Source data -
-- ==== Sys2Proof/Machine/State.lean ====
section
/-! DEFINITION. Everything the spec gives the machine (10_state.md), as plain data: an encoder instance and a decoder
instance (R20), which share no state (R3), the model's operation port and the result of a unit operation driven alone.
Maps are lists of key and value pairs, keys strictly rising, an absent key not listed. -/

namespace Sys2Proof.Machine

/-- Why the machine stops with the outcome `fault`. A fault of the SPEC is no such stop: it is a transition to phase
`FAULT` (R300) and so a next state. -/
inductive Fault where
  /-- A platform's byte source or sink fails (R296: "in the model this cause is never raised"): no meaning raises it, and
  claims assume it does not occur. Unsafe where a platform's streams can fail. -/
  | ioFailure
  deriving DecidableEq, Repr

/-- Why an operation has no step (R309: refused, "not a fault"). All are safe: nothing is claimed about what an
implementation does. -/
inductive Refusal where
  /-- `exec`'s rejection of an instruction that has no meaning yet; safe. -/
  | notModelled (mnemonic : String)
  /-- `step`: the port word is no instruction; safe. -/
  | badEncoding (e : DecodeError)
  /-- `CB.CONTAINS`, `CB.GET`, `CB.PUT`, `CB.REMOVE`, `CT.INSERT` on the empty byte string: a dictionary's keys and entries
  are non-empty (R35, R36, and the "Operands" lines of R141 to R144 and R151); safe. -/
  | illFormedOperand
  /-- Any operation of an instance in `DONE` or `FAULT`: "no operation has a step" (R211, R251, R300); safe. -/
  | runEnded
  /-- An operation issued in a phase in which it has no step (R211, R251, R22); safe. -/
  | wrongPhase
  /-- `HDR.WRITE`, `CB.INIT`, every `CT` operation, `ENC.START`, a header field written: `CFG` is unwritten, and "no operation
  that reads them has a step" (R22, R309); safe. -/
  | cfgUnwritten
  /-- `ENC.START`: the configuration is outside `LegalCfg` (R13, R211); safe. -/
  | illegalCfg
  /-- `DEC.START`: the header parses and yields a configuration outside `LegalCfg` (R201); safe. -/
  | illegalHeader
  /-- Any `BW` operation: `BW.closed` is set (R32, R309); safe. -/
  | writerClosed
  /-- `HDR.WRITE`: `BW` is not empty (R196); safe. -/
  | writerNotEmpty
  /-- `HDR.READ`: `BR.pos` is not 0 (R199); safe. -/
  | readerNotAtStart
  /-- A header field moved when the stream is not at the field's offset, or an `alphabet[i]` with `i ≥ |A|` (R91); safe. -/
  | notAtField
  /-- `CB.GET` of an absent key (R142, R309); safe. -/
  | keyAbsent
  /-- A `CT` operation at a code `x ≥ M` (R150 to R152); safe. -/
  | codeOutOfRange
  /-- `LRU.*` or `LFU.*` on an instance that has no such unit: its `CFG.policy` is another, or unwritten (R22, R37); safe. -/
  | noTracker
  /-- A `CW` row whose test the codeword does not meet (R97), or a value that is no `W`-bit codeword (R95); safe. -/
  | notThisClass
  deriving DecidableEq, Repr

/-- The causes of R291. `none` (number 0) is the value `none` of the `fault` register. -/
inductive Cause where
  /-- Number 1, raised by `ENC.BYTE` (R292). -/
  | notInAlphabet (c : Byte)
  /-- Number 2, raised by `BR.READ` (R293). -/
  | truncated (width remaining : Nat)
  /-- Number 3, raised by `DEC.STEP` in `FIRST` or `POSTRESET` (R294). -/
  | badFirstCode (x : Nat)
  /-- Number 4, raised by `DEC.STEP` in `RUN` (R295). -/
  | badCode (x : Nat)
  /-- Number 5, reserved for platforms; never raised by the model (R296). -/
  | ioFailure
  /-- Number 6, reserved; "not raised by the model, which refuses instead" (R291). -/
  | badHeader
  deriving DecidableEq, Repr

/-- `LFU` state (R39), for keys of type `K`. -/
structure Lfu (K : Type) where
  /-- `LFU.freq`, key to frequency. -/
  freq : List (K × Nat)
  /-- `LFU.bucket[f]` for the frequencies whose bucket is not empty, front first. -/
  bucket : List (Nat × List K)
  /-- `LFU.minFreq`. -/
  minFreq : Nat
  deriving DecidableEq, Repr

/-- The tracker stores of one instance (R37): `LRU.order`, front first (R38), and the `LFU` state (R39). In a run the
unit the instance does not have is empty; one driven alone before the run keeps its keys while `CFG.policy`, written again,
names another unit (log entry 5). -/
structure Trk (K : Type) where
  lru : List K
  lfu : Lfu K
  deriving DecidableEq, Repr

/-- `BW` state (R32, R33). -/
structure Bw where
  out : Bytes
  pend : Bits
  closed : Bool
  deriving DecidableEq, Repr

/-- `BR` state (R34). -/
structure Br where
  input : Bytes
  pos : Nat
  deriving DecidableEq, Repr

/-- An encoder instance: `CFG`, the constant registers (R24), the `ENC` registers (R25, R29), `fault` (R31), `CB`
(R35), the tracker keyed by byte string (R37), `BW` (R33). -/
structure Enc where
  cfg : Cfg
  M : Nat
  eofCode : Nat
  resetCode : Nat
  initialNextCode : Nat
  nextCode : Nat
  W : Nat
  T : Nat
  current : Bytes
  phase : EncPhase
  fault : Option Cause
  cb : List (Bytes × Nat)
  trk : Trk Bytes
  bw : Bw
  deriving DecidableEq, Repr

/-- A decoder instance: `CFG`, the constant registers (R24), the `DEC` registers (R26, R30), `fault` (R31), `CT` (R36),
the tracker keyed by code (R37), `BR` (R34). -/
structure Dec where
  cfg : Cfg
  M : Nat
  eofCode : Nat
  resetCode : Nat
  initialNextCode : Nat
  nextCode : Nat
  W : Nat
  T : Nat
  prev : Bytes
  out : Bytes
  phase : DecPhase
  fault : Option Cause
  ct : List (Nat × Bytes)
  trk : Trk Nat
  br : Br
  deriving DecidableEq, Repr

/-- What a unit operation driven alone answers (R110, "Operands → result"). -/
inductive Ret where
  | none
  | bool (b : Bool)
  | nat (n : Nat)
  /-- A byte string, or `absent`. -/
  | str (s : Option Bytes)
  /-- A key, or null. -/
  | key (k : Option Key)
  deriving DecidableEq, Repr

/-- The machine. `port` holds the operations issued and not yet performed, first to be performed first (log entry 3);
`ret` the result of the last unit operation driven alone (log entry 4). -/
structure State where
  enc : Enc
  dec : Dec
  port : List PortWord
  ret : Ret
  deriving DecidableEq, Repr

/-- `CFG` of a created instance: unwritten (R42); the values are the model's (log entry 1). -/
def unwrittenCfg : Cfg :=
  { minW := 0, maxW := 0, policy := .freeze, alphabetSize := 0, alphabet := [], written := false }

/-- Trackers of a created instance: empty, `minFreq` 0 (R42, R43). -/
def Trk.empty {K : Type} : Trk K := { lru := [], lfu := { freq := [], bucket := [], minFreq := 0 } }

/-- A created encoder instance (R42). The constant registers, `nextCode`, `W` and `T` are unwritten there; they hold what
their formulas (R12, R27) give for the unwritten `CFG` (log entry 1). -/
def Enc.created : Enc :=
  { cfg := unwrittenCfg, M := 1, eofCode := 0, resetCode := 1, initialNextCode := 1, nextCode := 1, W := 0, T := 1,
    current := [], phase := .idle, fault := none, cb := [], trk := Trk.empty,
    bw := { out := [], pend := [], closed := false } }

/-- A created decoder instance (R42), before the host has supplied `BR.in` (log entries 1 and 2). -/
def Dec.created : Dec :=
  { cfg := unwrittenCfg, M := 1, eofCode := 0, resetCode := 1, initialNextCode := 1, nextCode := 1, W := 0, T := 1,
    prev := [], out := [], phase := .idle, fault := none, ct := [], trk := Trk.empty,
    br := { input := [], pos := 0 } }

/-- The machine right after reset, which is the creation of the instances (R330, R42): nothing issued, nothing
answered. -/
def State.reset : State :=
  { enc := Enc.created, dec := Dec.created, port := [], ret := .none }

end Sys2Proof.Machine
end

What is required - All of the records should be repeated precisely as written.

Answer -
-- ==== Sys2Proof/Machine/State.lean ====
section
/-! DEFINITION. Everything the spec gives the machine (10_state.md), as plain data: an encoder instance and a decoder
instance (R20), which share no state (R3), the model's operation port and the result of a unit operation driven alone.
Maps are lists of key and value pairs, keys strictly rising, an absent key not listed. -/

namespace Sys2Proof.Machine

/-- Why the machine stops with the outcome `fault`. A fault of the SPEC is no such stop: it is a transition to phase
`FAULT` (R300) and so a next state. -/
inductive Fault where
  /-- A platform's byte source or sink fails (R296: "in the model this cause is never raised"): no meaning raises it, and
  claims assume it does not occur. Unsafe where a platform's streams can fail. -/
  | ioFailure
  deriving DecidableEq, Repr

/-- Why an operation has no step (R309: refused, "not a fault"). All are safe: nothing is claimed about what an
implementation does. -/
inductive Refusal where
  /-- `exec`'s rejection of an instruction that has no meaning yet; safe. -/
  | notModelled (mnemonic : String)
  /-- `step`: the port word is no instruction; safe. -/
  | badEncoding (e : DecodeError)
  /-- `CB.CONTAINS`, `CB.GET`, `CB.PUT`, `CB.REMOVE`, `CT.INSERT` on the empty byte string: a dictionary's keys and entries
  are non-empty (R35, R36, and the "Operands" lines of R141 to R144 and R151); safe. -/
  | illFormedOperand
  /-- Any operation of an instance in `DONE` or `FAULT`: "no operation has a step" (R211, R251, R300); safe. -/
  | runEnded
  /-- An operation issued in a phase in which it has no step (R211, R251, R22); safe. -/
  | wrongPhase
  /-- `HDR.WRITE`, `CB.INIT`, every `CT` operation, `ENC.START`, a header field written: `CFG` is unwritten, and "no operation
  that reads them has a step" (R22, R309); safe. -/
  | cfgUnwritten
  /-- `ENC.START`: the configuration is outside `LegalCfg` (R13, R211); safe. -/
  | illegalCfg
  /-- `DEC.START`: the header parses and yields a configuration outside `LegalCfg` (R201); safe. -/
  | illegalHeader
  /-- Any `BW` operation: `BW.closed` is set (R32, R309); safe. -/
  | writerClosed
  /-- `HDR.WRITE`: `BW` is not empty (R196); safe. -/
  | writerNotEmpty
  /-- `HDR.READ`: `BR.pos` is not 0 (R199); safe. -/
  | readerNotAtStart
  /-- A header field moved when the stream is not at the field's offset, or an `alphabet[i]` with `i ≥ |A|` (R91); safe. -/
  | notAtField
  /-- `CB.GET` of an absent key (R142, R309); safe. -/
  | keyAbsent
  /-- A `CT` operation at a code `x ≥ M` (R150 to R152); safe. -/
  | codeOutOfRange
  /-- `LRU.*` or `LFU.*` on an instance that has no such unit: its `CFG.policy` is another, or unwritten (R22, R37); safe. -/
  | noTracker
  /-- A `CW` row whose test the codeword does not meet (R97), or a value that is no `W`-bit codeword (R95); safe. -/
  | notThisClass
  deriving DecidableEq, Repr

/-- The causes of R291. `none` (number 0) is the value `none` of the `fault` register. -/
inductive Cause where
  /-- Number 1, raised by `ENC.BYTE` (R292). -/
  | notInAlphabet (c : Byte)
  /-- Number 2, raised by `BR.READ` (R293). -/
  | truncated (width remaining : Nat)
  /-- Number 3, raised by `DEC.STEP` in `FIRST` or `POSTRESET` (R294). -/
  | badFirstCode (x : Nat)
  /-- Number 4, raised by `DEC.STEP` in `RUN` (R295). -/
  | badCode (x : Nat)
  /-- Number 5, reserved for platforms; never raised by the model (R296). -/
  | ioFailure
  /-- Number 6, reserved; "not raised by the model, which refuses instead" (R291). -/
  | badHeader
  deriving DecidableEq, Repr

/-- `LFU` state (R39), for keys of type `K`. -/
structure Lfu (K : Type) where
  /-- `LFU.freq`, key to frequency. -/
  freq : List (K × Nat)
  /-- `LFU.bucket[f]` for the frequencies whose bucket is not empty, front first. -/
  bucket : List (Nat × List K)
  /-- `LFU.minFreq`. -/
  minFreq : Nat
  deriving DecidableEq, Repr

/-- The tracker stores of one instance (R37): `LRU.order`, front first (R38), and the `LFU` state (R39). In a run the
unit the instance does not have is empty; one driven alone before the run keeps its keys while `CFG.policy`, written again,
names another unit (log entry 5). -/
structure Trk (K : Type) where
  lru : List K
  lfu : Lfu K
  deriving DecidableEq, Repr

/-- `BW` state (R32, R33). -/
structure Bw where
  out : Bytes
  pend : Bits
  closed : Bool
  deriving DecidableEq, Repr

/-- `BR` state (R34). -/
structure Br where
  input : Bytes
  pos : Nat
  deriving DecidableEq, Repr

/-- An encoder instance: `CFG`, the constant registers (R24), the `ENC` registers (R25, R29), `fault` (R31), `CB`
(R35), the tracker keyed by byte string (R37), `BW` (R33). -/
structure Enc where
  cfg : Cfg
  M : Nat
  eofCode : Nat
  resetCode : Nat
  initialNextCode : Nat
  nextCode : Nat
  W : Nat
  T : Nat
  current : Bytes
  phase : EncPhase
  fault : Option Cause
  cb : List (Bytes × Nat)
  trk : Trk Bytes
  bw : Bw
  deriving DecidableEq, Repr

/-- A decoder instance: `CFG`, the constant registers (R24), the `DEC` registers (R26, R30), `fault` (R31), `CT` (R36),
the tracker keyed by code (R37), `BR` (R34). -/
structure Dec where
  cfg : Cfg
  M : Nat
  eofCode : Nat
  resetCode : Nat
  initialNextCode : Nat
  nextCode : Nat
  W : Nat
  T : Nat
  prev : Bytes
  out : Bytes
  phase : DecPhase
  fault : Option Cause
  ct : List (Nat × Bytes)
  trk : Trk Nat
  br : Br
  deriving DecidableEq, Repr

/-- What a unit operation driven alone answers (R110, "Operands → result"). -/
inductive Ret where
  | none
  | bool (b : Bool)
  | nat (n : Nat)
  /-- A byte string, or `absent`. -/
  | str (s : Option Bytes)
  /-- A key, or null. -/
  | key (k : Option Key)
  deriving DecidableEq, Repr

/-- The machine. `port` holds the operations issued and not yet performed, first to be performed first (log entry 3);
`ret` the result of the last unit operation driven alone (log entry 4). -/
structure State where
  enc : Enc
  dec : Dec
  port : List PortWord
  ret : Ret
  deriving DecidableEq, Repr

/-- `CFG` of a created instance: unwritten (R42); the values are the model's (log entry 1). -/
def unwrittenCfg : Cfg :=
  { minW := 0, maxW := 0, policy := .freeze, alphabetSize := 0, alphabet := [], written := false }

/-- Trackers of a created instance: empty, `minFreq` 0 (R42, R43). -/
def Trk.empty {K : Type} : Trk K := { lru := [], lfu := { freq := [], bucket := [], minFreq := 0 } }

/-- A created encoder instance (R42). The constant registers, `nextCode`, `W` and `T` are unwritten there; they hold what
their formulas (R12, R27) give for the unwritten `CFG` (log entry 1). -/
def Enc.created : Enc :=
  { cfg := unwrittenCfg, M := 1, eofCode := 0, resetCode := 1, initialNextCode := 1, nextCode := 1, W := 0, T := 1,
    current := [], phase := .idle, fault := none, cb := [], trk := Trk.empty,
    bw := { out := [], pend := [], closed := false } }

/-- A created decoder instance (R42), before the host has supplied `BR.in` (log entries 1 and 2). -/
def Dec.created : Dec :=
  { cfg := unwrittenCfg, M := 1, eofCode := 0, resetCode := 1, initialNextCode := 1, nextCode := 1, W := 0, T := 1,
    prev := [], out := [], phase := .idle, fault := none, ct := [], trk := Trk.empty,
    br := { input := [], pos := 0 } }

/-- The machine right after reset, which is the creation of the instances (R330, R42): nothing issued, nothing
answered. -/
def State.reset : State :=
  { enc := Enc.created, dec := Dec.created, port := [], ret := .none }

end Sys2Proof.Machine
end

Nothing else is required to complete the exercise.